(Stored data)
------------------------------

-- ==== Sys2Proof/Word.lean ====
section
/-! DEFINITION. Word.lean: the widths the spec gives the part's data (00_scope.md, Conventions). -/

namespace Sys2Proof

/-- One byte of the Common Area or of a field-line frame. -/
abbrev Byte := BitVec 8

/-- A 32-bit register, number or word of the Common Area. -/
abbrev Word := BitVec 32

/-- The 32-bit unsigned tick count and every tick taken from it (R47): one tick is 100 ms, and the count wraps. -/
abbrev Tick := BitVec 32

end Sys2Proof
end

------------------------------

Can you quote exactly the lines from the one containing "(00_scope.md, Conventions). -/" through the last line of the records above, and nothing else?

/-! DEFINITION. Word.lean: the widths the spec gives the part's data (00_scope.md, Conventions). -/

namespace Sys2Proof

/-- One byte of the Common Area or of a field-line frame. -/
abbrev Byte := BitVec 8

/-- A 32-bit register, number or word of the Common Area. -/
abbrev Word := BitVec 32

/-- The 32-bit unsigned tick count and every tick taken from it (R47): one tick is 100 ms, and the count wraps. -/
abbrev Tick := BitVec 32

end Sys2Proof
end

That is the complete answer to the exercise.